Task objective:
Reproduce only the lines of the material below that start at the line containing "lands := c.lands ++ lands" and stop at the line containing "let c := (d.gcore k).landDue". Keep both end lines.

Data excerpts:
/-- The core may issue: it serves a call within its budget or a task, and does not stall at a blocking port. -/
def Core.mayIssue (c : Core) : Bool := (c.task || (c.serving.isSome && decide (c.issued < c.budget))) && c.stall != 1 && c.stall != 2

/-- The core after a bundle without traps: results queued, STATUS.IE, SWI, and the next bundle. -/
def Core.retire (c : Core) (lands : List Land) (a : AOut) : Core :=
  let c := { c with
    lands := c.lands ++ lands
    issued := c.issued + 1
    stall := 0
    irq := if a.swi then c.irq ||| 4 else c.irq
    status := match a.ie with
      | some b => if c.serving.isSome then c.status else if b then c.status ||| 0x0800 else c.status &&& 0xF7FF
      | none => c.status }
  c.advance a

/-- BUNDLE_ISSUE; `ecc` is what the memory shows at the bundle's accesses: 1 an error corrected, 2 one that cannot be (R475). -/
def Dev.issueBundle (d : Dev) (k ecc : Nat) : Dev :=
  if !(d.gcore k).mayIssue then d
  else
    let c := (d.gcore k).landDue
    let c := if c.rti then { c with status := c.maskStatus c.istatus.toNat, rti := false } else c
    let b := d.bundleAt k
    let isMeta := match c.serving with | some n => (d.ins n).isMeta | none => false
    let e := d.setGcore k c
    if 1024 ≤ c.pc then e.trapCore k 2
    else if !bundleOk b then e.trapCore k 1
    else
      let u := d.gaUnit (k / 16)
      if fld b 62 2 = 1 then
        let d := (e.setGcore k (c.retire (immLands c b) {})).gaCount u 0x068 1
        if (d.gcore k).ended = 1 ∧ c.serving.isSome then d.finishCall k 1 else d
      else if loopRule c (aBits b) then e.trapCore k 5
      else match lSlot c (lBits b) with
        | none => e.trapCore k 1
        | some (acc, ll) =>
          let traps := (acc.map (accessTrap c.task isMeta)).filter (fun t => t != 0)
          let puts := (acc.filterMap (fun x => if x.addr = 0xF001 then x.store.map (d.putTrap c) else none)).filter (fun t => t != 0)
          let memory := acc.any (fun x => decide (regionOf c.task x.addr ≠ .port))
          if 2 ≤ (acc.filter (fun x => decide (regionOf c.task x.addr = .coef))).length then e.trapCore k 1
          else match traps ++ puts with
            | 100 :: _ => if (d.gcore k).stall = 3 then d else (d.setGcore k { d.gcore k with stall := 3 }).inc pgDispatch 0x080
            | t :: _ => e.trapCore k t
            | [] =>
              if memory && ecc == 2 then e.trapCore k 6 else
              let e := if memory && ecc == 1 then e.gaCount u 0x098 1 else e
              let a := aSlot c (aBits b)
              let d := (e.setGcore k (c.retire (mSlot c (mBits b) ++ a.lands ++ ll) a)).gaCount u 0x068 1
              let d := acc.foldl (fun (d : Dev) x => d.access k x) d
              if (d.gcore k).ended = 1 ∧ (d.gcore k).serving.isSome then d.finishCall k 1 else d

/-- The core a row names: a customer core of clusters 24 to 31. -/
def coreOf (cluster core : Nat) : Option Nat := if 24 ≤ cluster ∧ cluster < 32 ∧ core < 16 then some (16 * cluster + core) else none

/-- The row BUNDLE_ISSUE. -/
def execBundleIssue (cluster core ecc : Nat) (s : State) : Host.Outcome State Fault Refusal :=
  .next (s.actReady (fun d => match coreOf cluster core with | some k => d.issueBundle k ecc | none => d))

Reply to the exercise:
    lands := c.lands ++ lands
    issued := c.issued + 1
    stall := 0
    irq := if a.swi then c.irq ||| 4 else c.irq
    status := match a.ie with
      | some b => if c.serving.isSome then c.status else if b then c.status ||| 0x0800 else c.status &&& 0xF7FF
      | none => c.status }
  c.advance a

/-- BUNDLE_ISSUE; `ecc` is what the memory shows at the bundle's accesses: 1 an error corrected, 2 one that cannot be (R475). -/
def Dev.issueBundle (d : Dev) (k ecc : Nat) : Dev :=
  if !(d.gcore k).mayIssue then d
  else
    let c := (d.gcore k).landDue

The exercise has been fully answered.